Before we get into the details of Monster’s new in-canal earphones, Beats Tour by Dr. Dre ($150), we need to briefly express a concern: as much as we love — seriously love — Dr. Dre’s music, there’s something a little troubling about buying special earphones to match the sound intended by a specific person. Do it once, and then other musicians might expect the same; some bands might record their music to sound bad in popular or competing earphones, just to drive sales to their own. If this happened, the result would be pandemonium, just as bad as having to buy special artist-specific MP3 players or download unique audio codecs just for given producers. The world is certainly a much better place without having to change earphones every time we change songs.
Having mentioned that possibility, however, the reality is that there are already hundreds of different earphones out there, and they rarely sound exactly the same. Smart companies know how to choose and then balance the miniature speakers inside to deliver sound that either appeals to the masses or to specific niches; others just toss components inside and cross their fingers that people will like them. That’s why we don’t hold anything against Monster for its choice to work with Dr. Dre, whose skills as a rapper and producer have deservedly received Grammy awards—the man has been making superb music for 25 years, under his own name and with others, including huge hip-hop acts such as Dre’s N.W.A.

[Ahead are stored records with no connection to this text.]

/-! ## The limit and fixed-clock mode (R258, R264, R269) -/

/-- The state of the flow (*Table: Flow states*): 0 NORMAL, 1 REDUCED, 2 LOSS. -/
def flowState (s : State) : Nat := getF s F.THM_STATUS_FLOW_STATE

/-- THROTTLE_N is treated as asserted (R327). -/
def throttled (s : State) : Bool := getB s F.EVT_INPUT_THROTTLE

/-- P_lim (R258). -/
def pLim (s : State) : Nat :=
  let a := min (getF s F.CAPO_LIMIT_LIMIT_W) s.therm.pth
  let a := if throttled s then min a (getF s F.CAPO_LIMIT_EXT_W) else a
  if flowState s = 2 then min a 900 else a

/-- The fret grant (R264). -/
def setGrant (s : State) : State :=
  setF s F.FRET_GRANT_TOTAL_W (min (getF s F.FRET_BUDGET_TOTAL_W) (getF s F.CAPO_CTRL_MEM_PCT * getF s F.CAPO_STATE_EFF_W / 100))

/-- A hard reason that lowers a step: regions lose steps at a temperature limit, a NoC cell is lost, or the
power loop lowers them for EXT_W or the coolant floor (R269). -/
def hardLowers (s : State) : Bool := s.capo.stepCut || s.capo.hardLow || !s.capo.nocLost.isEmpty

/-- Evaluate fixed-clock mode: on entry every region goes to step 56 and both halves to 80 (R269). -/
def fixedClock (s : State) : State :=
  let on := getB s F.CLK_FIXED_EN && decide (3000 ≤ getF s F.CAPO_STATE_EFF_W) && !hardLowers s
  if on = getB s F.CLK_FIXED_ACTIVE then s
  else
    let s := setReason (setB s F.CLK_FIXED_ACTIVE on) 10 on
    let s := raiseEv s 0x1007 sevInfo none 0 0 0 on.toNat
    if on then
      let s := forEach (List.range 8) s (fun s k => requestStep s k 56)
      forEach [0, 1] s (fun s h => requestHalf s h 80)
    else s

/-- Apply P_lim: EFF_W, the reasons of its terms, the grant and fixed-clock mode. -/
def applyLimit (s : State) : State :=
  let old := getF s F.CAPO_STATE_EFF_W
  let s := setF s F.CAPO_STATE_EFF_W (pLim s)
  let s := setReason (setReason s 5 (throttled s)) 4 (flowState s == 2)
  let s := if getF s F.CAPO_STATE_EFF_W = old then s else setGrant s
  fixedClock s

/-- A write of CLK_FIXED: EN is bit 0. -/
def clkFixedWrite (s : State) (v : Nat) : State := fixedClock (setB s F.CLK_FIXED_EN (v.testBit 0))

def execClkFixedWrite (v : BitVec 32) (s : State) : Out := done (inService s (fun s => clkFixedWrite s v.toNat))

/-! ## Regulator failure (R255 to R257) -/

/-- Fence the cluster of a site whose cell is dark. -/
def fenceSite (s : State) (site rule : Nat) : State :=
  match lcOf s site with
  | some lc => fence s 1 lc rule
  | none => s

/-- A phase of a cluster cell fails: the first degrades the cell, the second shuts it down. -/
def phaseFail (s : State) (cell phase : Nat) : State :=
  let ok := getF s (F.PDM_CELL_PHASE_OK cell)
  if !ok.testBit phase then s
  else
    let s := setBit s (F.PDM_CELL_PHASE_OK cell) phase false
    let now := getF s (F.PDM_CELL_PHASE_OK cell)
    let s := setReason s 7 true
    if ok = 0xFFF then
      raiseEv (setF s (F.PDM_CELL_STATE cell) 1) 0x1003 sevWarn none 13 cell 0 now
    else if getF s (F.PDM_CELL_STATE cell) = 2 then s
    else
      let s := setF s (F.PDM_CELL_STATE cell) 2
      fenceSite (raiseEv s 0x1004 sevError none 13 cell 0 now) cell 256

def execVrDegraded (cell phase : Nat) (s : State) : Out :=
  onUnit (siteOk cell && phaseOk phase) (live s (fun s => phaseFail s cell phase))

/-- A NoC cell fails (log entry 36): both halves go to step 60 or lower; a second failure is fatal. -/
def nocCellFail (s : State) (cell : Nat) : State :=
  if s.capo.nocLost.contains cell then s
  else
    let first := s.capo.nocLost.isEmpty
    let s := { s with capo := { s.capo with nocLost := s.capo.nocLost ++ [cell] } }
    let s := setReason (setF (setF s (F.PDM_CELL_PHASE_OK (72 + cell)) 0) (F.PDM_CELL_STATE (72 + cell)) 2) 7 true
    if first then
      let s := raiseEv s 0x1003 sevWarn none 13 (72 + cell) 0 0
      fixedClock (forEach [0, 1] s (fun s h => requestHalf s h (min 60 (halfStep s h))))
    else raiseFatal s 0x1005 13 (72 + cell) (72 + cell)

def execNocCellFail (cell : Nat) (s : State) : Out := onUnit (nocCellOk cell) (live s (fun s => nocCellFail s cell))

/-! ## The power loop (R258, R263, R265) -/

/-- The running kernels of a region. -/
def regionKernels (s : State) (k : Nat) : List Kernel :=
  (regionCores s k).filterMap (fun c => (getCore s c).kernel)

/-- A COLLECTIVE of a partition is dispatched and not completed. -/
def collOpen (s : State) (part : Nat) : Bool :=
  s.open_.any (fun o => partOf s o.q == part && engineOf s o.q == 3 && cOpcode o.cmd == 0x33)

/-- A region runs a kernel of a partition that waits for a collective (R265). -/
def collRuns (s : State) (k : Nat) : Bool := (regionKernels s k).any (fun n => collOpen s n.part)

/-- A lowering of a region is noted among those that wait. -/
def deferNote (s : State) (k : Nat) (thermal : Bool) : State :=
  let c := s.capo
  if thermal then { s with capo := { c with deferThm := if c.deferThm.contains k then c.deferThm else k :: c.deferThm } }
  else { s with capo := { c with deferPwr := if c.deferPwr.contains k then c.deferPwr else k :: c.deferPwr } }

/-- A deferral of a region's lowering begins. -/
def deferStart (s : State) (k : Nat) (thermal : Bool) : State :=
  deferNote { s with capo := { s.capo with deferSince := sins s.capo.deferSince k s.time } } k thermal

/-- A lowering of a region by a soft reason waits now, or goes on waiting: none when it takes effect. -/
def deferStep (s : State) (k : Nat) (thermal : Bool) : Option State :=
  if !getB s F.CAPO_CTRL_COLL_DEFER || !collRuns s k then none
  else if (slook s.capo.deferSince k).isSome then some (deferNote s k thermal)
  else
    match slook s.capo.deferLast k with
    | some t => if s.time < t + 1000000 then none else some (deferStart s k thermal)
    | none => some (deferStart s k thermal)

/-- The power loop lowers a region by one step. -/
def lowerPower (s : State) (k : Nat) : State :=
  let s := requestStep s k (targetStep s k - 1)
  { s with capo := { s.capo with powerLow := if s.capo.powerLow.contains k then s.capo.powerLow else k :: s.capo.powerLow } }

/-- The average exceeds a hard term of P_lim, EXT_W or the coolant floor: such a lowering never waits. -/
def hardLimit (s : State) (avg : Nat) : Bool :=
  (throttled s && decide (getF s F.CAPO_LIMIT_EXT_W < avg)) || (flowState s == 2 && decide (900 < avg))

/-- Lower a region for the power loop, or let the lowering wait. -/
def lowerOrDefer (s : State) (avg k : Nat) : State :=
  if targetStep s k ≤ 32 then s
  else if hardLimit s avg then lowerPower s k
  else match deferStep s k false with
    | some t => t
    | none => lowerPower s k

/-- Regions that run a kernel of an express queue. -/
def expressRegion (s : State) (k : Nat) : Bool := (regionKernels s k).any (·.express)

/-- One lowering: regions without express kernels first, down to step 32, only then the others (R263). -/
def lowerAll (s : State) (avg : Nat) : State :=
  let plain := (List.range 8).filter (fun k => !expressRegion s k)
  if plain.any (fun k => decide (32 < targetStep s k)) then forEach plain s (fun s k => lowerOrDefer s avg k)
  else forEach (List.range 8) s (fun s k => lowerOrDefer s avg k)

/-- The step up to which the power loop may raise a region. -/
def raiseTo (s : State) (k : Nat) : Nat := maxStep s k - sget 0 s.capo.regionCut k - sget 0 s.capo.foreCut k

/-- One raising of a region with work; a region without work is held no longer. -/
def raiseRegion (s : State) (k : Nat) : State :=
  let free (s : State) : State := { s with capo := { s.capo with powerLow := s.capo.powerLow.filter (· != k) } }
  if (regionKernels s k).isEmpty then free s
  else
    let s := if targetStep s k < raiseTo s k then requestStep s k (targetStep s k + 1) else s
    if raiseTo s k ≤ targetStep s k then free s else s

/-- No region stays above MAX_STEP. -/
def capSteps (s : State) : State :=
  forEach (List.range 8) s (fun s k => if maxStep s k < targetStep s k then requestStep s k (maxStep s k) else s)

/-- Whether the power loop lowers for a hard term of P_lim: from the first average above one until an average
more than 2 % below P_lim. -/
def noteHard (s : State) (avg : Nat) : State :=
  let on := hardLimit s avg || (s.capo.hardLow && decide (getF s F.CAPO_STATE_EFF_W * 98 ≤ avg * 100))
  { s with capo := { s.capo with hardLow := on } }

/-- In fixed-clock mode every region stands at step 56, or at MAX_STEP where that is lower (R219, R269). -/
def holdFixed (s : State) : State :=
  forEach (List.range 8) s (fun s k => if targetStep s k = min 56 (maxStep s k) then s else requestStep s k 56)

/-- The power loop: `pwr` is the input power averaged over 1 ms, `avg` its projection, both in W, `vin` the
input in 0.1 V. -/
def powerLoop (s : State) (pwr avg vin : Nat) : State :=
  let s := setF (setF s F.CAPO_INPUT_PWR_W (min 8191 pwr)) F.CAPO_INPUT_VIN (min 8191 vin)
  let s := fixedClock (noteHard (capSteps (applyLimit (forEach (List.range 8) s dropCells))) avg)
  let lim := getF s F.CAPO_STATE_EFF_W
  let s :=
    if getB s F.CLK_FIXED_ACTIVE then holdFixed s
    else if lim < avg then lowerAll s avg
    else if avg * 100 < lim * 98 then forEach (List.range 8) s raiseRegion
    else s
  let s := if getB s F.CLK_FIXED_ACTIVE then { s with capo := { s.capo with powerLow := [] } } else s
  setReason s 0 (!s.capo.powerLow.isEmpty)

def execPowerLoop (pwr avg vin : Nat) (s : State) : Out := done (inService s (fun s => powerLoop s pwr avg vin))

/-- A region loses steps at a temperature limit (R279). -/
def cutRegion (s : State) (k n : Nat) : State :=
  let lost := min n (targetStep s k - 32)
  let s := requestStep s k (targetStep s k - lost)
  { s with capo := { s.capo with regionCut := sput 0 s.capo.regionCut k (sget 0 s.capo.regionCut k + lost) } }

/-- A region loses a step by the thermal forecast (R283). -/
def foreRegion (s : State) (k : Nat) : State :=
  let lost := min 1 (targetStep s k - 32)
  let s := requestStep s k (targetStep s k - lost)
  { s with capo := { s.capo with foreCut := sput 0 s.capo.foreCut k (sget 0 s.capo.foreCut k + lost) } }

/-- A deferral ends: the lowering takes effect (R265). -/
def collDeferEnd (s : State) (k : Nat) : State :=
  match slook s.capo.deferSince k with
  | none => s
  | some t =>
    if collRuns s k && decide (s.time < t + 1000 * getF s F.CAPO_CTRL_DEFER_MAX_US) then s
    else
      let thm := s.capo.deferThm.contains k
      let pwr := s.capo.deferPwr.contains k
      let c := s.capo
      let s := { s with capo := { c with deferSince := sdel c.deferSince k, deferThm := c.deferThm.filter (· != k),
                                         deferPwr := c.deferPwr.filter (· != k), deferLast := sins c.deferLast k s.time } }
      let s := addF (incF s F.CAPO_COLL_DEFER_CNT) F.CAPO_COLL_DEFER_NS (s.time - t)
      if getB s F.CLK_FIXED_ACTIVE then s
      else
        let s := if thm then foreRegion s k else s
        if pwr then setReason (lowerPower s k) 0 true else s

def execCollDeferEnd (k : Nat) (s : State) : Out := onUnit (regionOk k) (inService s (fun s => collDeferEnd s k))

/-! ## Energy (R262, R267) -/

/-- k as a fraction: (E_m − E_u) ÷ Σa clamped to 0.8–1.25, and 1 when Σa = 0. -/
def energyScale (em eu sum : Nat) : Nat × Nat :=
  let d := em - eu
  if sum = 0 then (1, 1)
  else if d * 5 < sum * 4 then (4, 5)
  else if sum * 5 < d * 4 then (5, 4)
  else (d, sum)

/-- Scale a modelled energy, rounded down (log entry 37). -/
def scaleEnergy (k : Nat × Nat) (a : Nat) : Nat := a * k.1 / k.2

/-- R267: attribute the energy of one ms, in µJ: `em` measured, `eu` modelled as unattributed, and the
modelled energies of partitions, queues and commands. -/
def attributeEnergy (s : State) (em eu : Nat) (parts queues : List (Nat × Nat)) (cmds : List CmdEnergy) : State :=
  let k := energyScale em eu ((parts.map (·.2)).sum)
  let given := (parts.map (fun p => scaleEnergy k p.2)).sum
  let s := forEach parts s (fun s p => addF s (F.CAPO_PART_ENERGY p.1) (scaleEnergy k p.2))
  let s := forEach queues s (fun s p => addF s (F.CAPO_Q_ENERGY p.1) (scaleEnergy k p.2))
  let s := forEach cmds s (fun s c =>
    updCmd s c.q c.tag (fun o => { o with attributed := o.attributed + scaleEnergy k c.energy }))
  let s := addF s F.CAPO_ENERGY_TOTAL em
  let s := setF s F.CAPO_ENERGY_IDLE (min (2 ^ 64 - 1) (getF s F.CAPO_ENERGY_IDLE + em - given))
  { s with capo := { s.capo with pIdle := (em - given) / 1000 } }

def execEnergyAttribution (em eu : Nat) (parts queues : List (Nat × Nat)) (cmds : List CmdEnergy) (s : State) : Out :=
  onUnit (parts.all (fun p => partOk p.1) && queues.all (fun q => queueOk q.1) && cmds.all (fun c => queueOk c.q))
    (inService s (fun s => attributeEnergy s em eu parts queues cmds))

end Sys2Proof.Machine
end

and solo artists Eminem and 50 Cent.
It’s therefore no surprise that Beats Tour is pitched as well-suited to “hip hop, rock, and R&B,” with especially powerful, distortion-free bass. A note from Dr. Dre on the back of Tour’s box says that the new canalphones will let you hear music the way artists and Dre hear it: with the “bass, the detail, the dynamics” found in his studio. And Monster has come up with a novel-looking design, too.
Most interestingly, Beats Tour features a red, tangle-free flat cable design that actually works: we’ve wrapped and unwrapped these earphones multiple times along with others we’ve been testing, and while we’ve had to untangle the others, Tour has been effortless from a cord standpoint every time. Monster has also come up with distinctive black earplugs that have the “b” logo on their flat outer surfaces, plus a kit with five sets of replaceable silicone eartips, and a semi-hard, zippered “b” carrying case. While we’re not fond of the color of the cords, we do like just about everything else about Monster’s kit; it’s a little new, a little familiar, and definitely distinctive.

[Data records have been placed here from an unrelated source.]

-- ==== Sys2Proof/Machine/Memory.lean ====
section
/-! DEFINITION. The meanings of vertical channels, banks, FILL and COPY, the scrubber, saddles, layer
evacuation and layer resets (R56 to R82). -/

namespace Sys2Proof.Machine

/-! ## Channels and banks -/

/-- R60: up to 4 retransmissions; after a fifth failure every word is delivered poisoned, and so reach their
consumers the next words that cross the channel (log entry 88). The source is the physical column, the data
the logical column. -/
def channelTransfer (s : State) (pcol : Nat) (up : Bool) (words : List PWord) (fails : Nat) : State :=
  let s := addF s F.MEM_CRC_RETRY_CNT (min fails 4)
  let bad := decide (5 ≤ fails)
  let key := 2 * pcol + up.toNat
  let out := if bad then words.map (fun w => { w with poison := true }) else words
  let s := { s with channelOut := sput [] s.channelOut key out }
  if bad then
    let s := { s with channelBad := sput 0 s.channelBad key (sget 0 s.channelBad key + words.length) }
    raiseEv (incF s F.MEM_CRC_FAIL_CNT) 0x3001 sevError none 3 pcol 0 ((colOfPcol s pcol).getD 0)
  else s

/-- The through slices carry the channels from stage 3 on, until their switches open (R11). -/
def channelLive (s : State) : Bool := !s.thruOpen && (devState s != 0 || decide (3 < getF s F.LUT_STATE_STAGE))

def execChannelTransfer (col : Nat) (up : Bool) (words : List PWord) (fails : Nat) (s : State) : Out :=
  onUnit (pcolOk col)
    (live s (fun s => if channelLive s then channelTransfer s col up words fails else s))

/-- A read of the word at a column-local DPA; the channel delivers it (R63). -/
def bankRead (s : State) (dpa : Nat) : State :=
  match readWord s (dpa / 8 * 8) with
  | (s, none) => s
  | (s, some w) =>
    { s with channelOut := sput [] s.channelOut (2 * getF s (F.MEM_COLMAP_PCOL (dpaCol dpa)) + 1) [w] }

def execBankRead (dpa : Nat) (s : State) : Out :=
  onUnit (dpaOk dpa) (inService s (memGate (.bankRead dpa) (fun s => bankRead s dpa)))

def execBankWrite (dpa : Nat) (data : BitVec 64) (mask : BitVec 8) (poison : Bool) (s : State) : Out :=
  onUnit (dpaOk dpa) (inService s (memGate (.bankWrite dpa data mask poison) (fun s => (writeWord s (dpa / 8 * 8) data mask poison).1)))

/-! ## FILL (R67, R68, R70) -/

/-- Fields of FILL and COPY. -/
def cA (c : CmdWord) : Nat := cmdField c 32 8
def cB (c : CmdWord) : Nat := cmdField c 40 8
def cC (c : CmdWord) : Nat := cmdField c 48 8
def cCtx56 (c : CmdWord) : Nat := bits (cmdField c 56 2) 11 0
def cCtx58 (c : CmdWord) : Nat := bits (cmdField c 58 2) 11 0

/-- Why a write at a column-local DPA will fail whatever it writes. -/
def dpaFail (s : State) (a : Nat) : Option Result :=
  if colGone s (dpaCol a) then some (xResult .fenced 0)
  else if deadWrite s a then some { status := stUe, sub := 0, detail := 0 } else none

/-- Where a word of a FILL goes, or why it fails. -/
def fillTarget (s : State) (c : CmdWord) (a : Nat) : State × Except Result Nat :=
  if (cmdField c 58 1).testBit 1 then
    (s, match dpaFail s (toLocal a) with | some r => .error r | none => .ok (toLocal a))
  else
    match translate s (cCtx56 c) a .write with
    | (s, .error f) => (s, .error (xResult f a))
    | (s, .ok dpa) => (s, match dpaFail s dpa with | some r => .error r | none => .ok dpa)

The only major problem with the design of Beats Tour is that the earphones themselves are the wrong shape, and by “wrong,” we mean that these single-driver earpieces are roughly as large as any triple-driver design we’ve tested, yet they don’t fit as well. We tried the included eartips. Then we received not just one, but two sets of replacement eartips from Monster, which said that the new tips were softer and more likely to provide a better seal.

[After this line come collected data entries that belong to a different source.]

/-- Route a packet of the switch: to the own units while a trunk channel is left (R13), or to a usable
candidate of its epoch's table. -/
def routeSwitch (s : State) (x : SwPkt) : State :=
  if dstDev x.pkt = ownDev s then (if trunkOpen s then deliverLocal s x.pkt else unreachable s x.pkt)
  else
    match epochTable s x.epoch with
    | none => unreachable (incF s F.LNK_STALE_CNT) x.pkt
    | some tbl =>
      let s := forEach ((candidates s tbl (dstDev x.pkt)).filter (fun l => decide (l < 48))) s wakeLink
      match pickLink s x.pkt x.vc (usable s tbl (dstDev x.pkt)) with
      | some l => enqueueLink s l x.vc { pkt := x.pkt, epoch := x.epoch, fwd := x.fwd }
      | none => unreachable s x.pkt

/-- The buffer of the port that received a packet is free again: its credit goes back. -/
def returnCredit (s : State) (x : SwPkt) : State :=
  match x.fromLink with
  | some l =>
    let k := getLink s l
    flushLink (setLink s l { k with credOwed := k.credOwed.set x.vc (k.credOwed.getD x.vc 0 + 1) }) l
  | none => s

def switchPacket (s : State) (n : Nat) : State :=
  match s.switch[n]? with
  | some x => returnCredit (routeSwitch { s with switch := s.switch.eraseIdx n } x) x
  | none => s

def execLinkSwitchPacket (n : Nat) (s : State) : Out := done (live s (fun s => switchPacket s n))

/-! ## Retraining and loss of a link (R227 to R229) -/

/-- A link starts: its buffers are free, and sequence numbers begin at 0 (log entry 33). -/
def freshLink (s : State) (l : Nat) : State :=
  let k := getLink s l
  let s := setLink s l { Link.zero with outbox := k.outbox, probe := k.probe, lastProbe := k.lastProbe, lastData := s.time,
                                        progress := [s.time, s.time, s.time, s.time] }
  forEach [0, 1, 2, 3] s (fun s v => setF s (creditFld l v) (vcBuffers v))

/-- The packets of a VC's queues, for the switch. -/
def queuedOf (k : Link) : List SwPkt :=
  k.queues.zipIdx.flatMap (fun q => q.1.map (fun t =>
    { pkt := t.pkt, vc := q.2, epoch := t.epoch, fromLink := none, fwd := t.fwd }))

/-- A link becomes FAILED, OFF or RESET: queued packets take other candidates, unacknowledged flits are
discarded as unreachable (R229). -/
def linkDown (s : State) (l st : Nat) : State :=
  let k := getLink s l
  let s := setLinkState s l st
  let s := setLink s l { Link.zero with outbox := k.outbox, probe := k.probe, lastProbe := k.lastProbe }
  let s := forEach [0, 1, 2, 3] s (fun s v => setF s (creditFld l v) 0)
  let s := raiseLnk s 0x4002 sevError l (linkStatusWord s l)
  let s := forEach (queuedOf k) s routeSwitch
  forEach k.replay s (fun s r => unreachable s (flPacket r.flit))

/-- A retrain begins, over some lanes at most and no wider than a width code. -/
def beginRetrain (s : State) (l : Nat) (lanes : BitVec 4) (cap : Nat) : State :=
  setLink s l { getLink s l with retraining := some s.time, lanes := lanes, cap := cap }

/-- Nothing retrains a link that is not in use. -/
def inUse (s : State) (l : Nat) : Bool :=
  (linkState s l == 3 || linkState s l == 4) && (getLink s l).retraining.isNone

/-- The lanes in use. -/
def usedLanes (s : State) (l : Nat) : BitVec 4 := BitVec.ofNat 4 (getF s (F.LNK_TRAIN_LANE_USED l))

/-- R227: a flit resent 8 times without an ACK makes the link retrain at its present width. -/
def replayLimit (s : State) (l : Nat) : State :=
  if inUse s l && (getLink s l).replay.any (fun r => decide (8 ≤ r.resends)) then 
    beginRetrain s l (usedLanes s l) (getF s (F.LNK_STATUS_WIDTH l))
  else s

def execReplayLimit (l : Nat) (s : State) : Out := onUnit (linkOk l) (live s (fun s => replayLimit s l))

/-- R228: only `lanes` are good. A link that loses one in use retrains at the widest width that they allow,
no wider than it was (log entry 107): a link widens only when host software or a reset asks for it. -/
def linkDegrade (s : State) (l : Nat) (lanes : BitVec 4) : State :=
  if inUse s l && usedLanes s l &&& ~~~lanes != 0 then beginRetrain s l lanes (getF s (F.LNK_STATUS_WIDTH l))
  else s

def execLinkDegrade (l : Nat) (lanes : BitVec 4) (s : State) : Out :=
  onUnit (linkOk l) (live s (fun s => linkDegrade s l lanes))

/-- Fill the training registers after a training that used some lanes. -/
def trainRegs (s : State) (l : Nat) (ok used result since : Nat) : State :=
  let s := setF (setF s (F.LNK_TRAIN_LANE_OK l) ok) (F.LNK_TRAIN_LANE_USED l) used
  let s := setF (addF s (F.LNK_TRAIN_ATTEMPTS l) 1) (F.LNK_TRAIN_RESULT l) result
  setF s (F.LNK_TRAIN_DURATION l) (min 65535 ((s.time - since) / 100000))

/-- Stage 7 ends once no link trains or qualifies any more (R293). -/
def stage7Settle (s : State) : State :=
  if devState s = 0 ∧ getF s F.LUT_STATE_STAGE = 7 ∧ (List.range 48).all (fun l => linkState s l != 1 && linkState s l != 2) then
    stageEnd s 7 ((List.range 48).any (fun l => linkState s l == 6 || getF s (F.LNK_STATUS_WIDTH l) != 0))
  else s

/-- A soundboard I/O reset ends, and BUSY clears, once no port is in reset or qualifies (R304). -/
def ioSettle (s : State) : State :=
  if s.luthier.ioRst && (List.range 48).all (fun l => linkState s l != 5 && linkState s l != 2) then
    setB { s with luthier := { s.luthier with ioRst := false } } F.LUT_RESET_STATUS_BUSY false
  else s

/-- What waits for the links to have trained and qualified. -/
def linksSettle (s : State) : State := ioSettle (stage7Settle s)

/-- RESULT of a training at a width: OK at 4 lanes, else OK_DEGRADED. -/
def trainResult (width : Nat) : Nat := if width = 0 then 1 else 2

/-- Lanes of a link that the fuses or the map name: none is put in use (R296). -/
def namedLanes (s : State) (l : Nat) : BitVec 4 :=
  ((s.fuses.bad ++ s.luthier.defects).filter (fun u => u.kind == 12 && u.index == l)).foldl
    (fun m u => m ||| BitVec.ofNat 4 (2 ^ u.sub)) 0

/-- A unit as a defect entry (*Table: Defect entry (8 bytes), also used by LUT_NEWDEF*). -/
def unitEntry (u : UnitRef) : Nat :=
  if u.kind = 4 then 4 + u.index * 2 ^ 32 else u.kind + u.index * 2 ^ 8 + u.sub * 2 ^ 38

/-- A fuse-good unit that the map does not name and that fails a stage is reported (R296). -/
def reported (s : State) (u : UnitRef) : Bool := !s.fuses.bad.contains u && !s.luthier.defects.contains u

/-- Enter a defect into LUT_NEWDEF. -/
def addDefect (s : State) (e : Nat) : State :=
  let n := getF s F.LUT_NEWDEF_CNT
  let s := if n < 256 then setF s (F.LUT_NEWDEF n) e else s
  incF s F.LUT_NEWDEF_CNT

def reportUnits (s : State) (l : List UnitRef) : State :=
  forEach (l.filter (reported s)) s (fun s u => addDefect s (unitEntry u))

/-- The lanes of a link that did not train. -/
def deadLanes (l : Nat) (lanes : BitVec 4) : List UnitRef :=
  ((List.range 4).filter (fun i => !lanes.getLsbD i)).map (fun i => { kind := 12, index := l, sub := i })

/-- The lanes that failed a link's training at stage 7 are reported; a later training is no stage. -/
def reportLanes (s : State) (l : Nat) (lanes : BitVec 4) : State :=
  if devState s == 0 && linkState s l == 1 then reportUnits s (deadLanes l lanes) else s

Having tested more than a hundred different pairs of canalphones, many of which we’ve reviewed here, our feeling is that the problem with Beats Tour isn’t so much the rubber tips as the hard plastic housings of the earphones; their angles and lengths just don’t lend themselves to fitting as universally as smaller earphones we’ve tested. Monster’s new rubber tips may help you get a better seal, but they don’t stop the earphones from feeling intrusive in your canals, or in our case, unintentionally serving as wax cleaners. Every time Tour’s triple-flanges came out of our ears, they were turned inside out, and seemed to have scrubbed out our ear canals.
If you can get a good seal with the tips, which we did when using the larger triple flanges, you’ll hear what Dr. Dre wanted you to hear: bass. Connected to an iPod or iPhone, Beats Tour really brings out the low end in music, giving any song with a strong beat the ability to draw you in to its center, while making mids and mid-highs pop. On recent Dre-produced songs, such as 50 Cent’s classic In Da Club, the low beat pulses with the familiarity and resonance of your heart; in Outta Control (Remix), you can hear bass notes swell gently upward in strength without becoming dull thuds. Similarly, classics such as N.W.A.‘s 100 Miles and Runnin’ play with low-end energy matching Dre’s and Easy-E’s fast, angry vocals; the same bass-heavy balance also shapes off-genre songs such as Paul McCartney’s, making them even more clubby than they began.
Is this novel? No. Extra bass is perhaps the most common skewed sound signature used by headphone makers, and there are many other canalphones—Radius’s $40 Atomic Bass, as an inexpensive example—with similar sonic characteristics.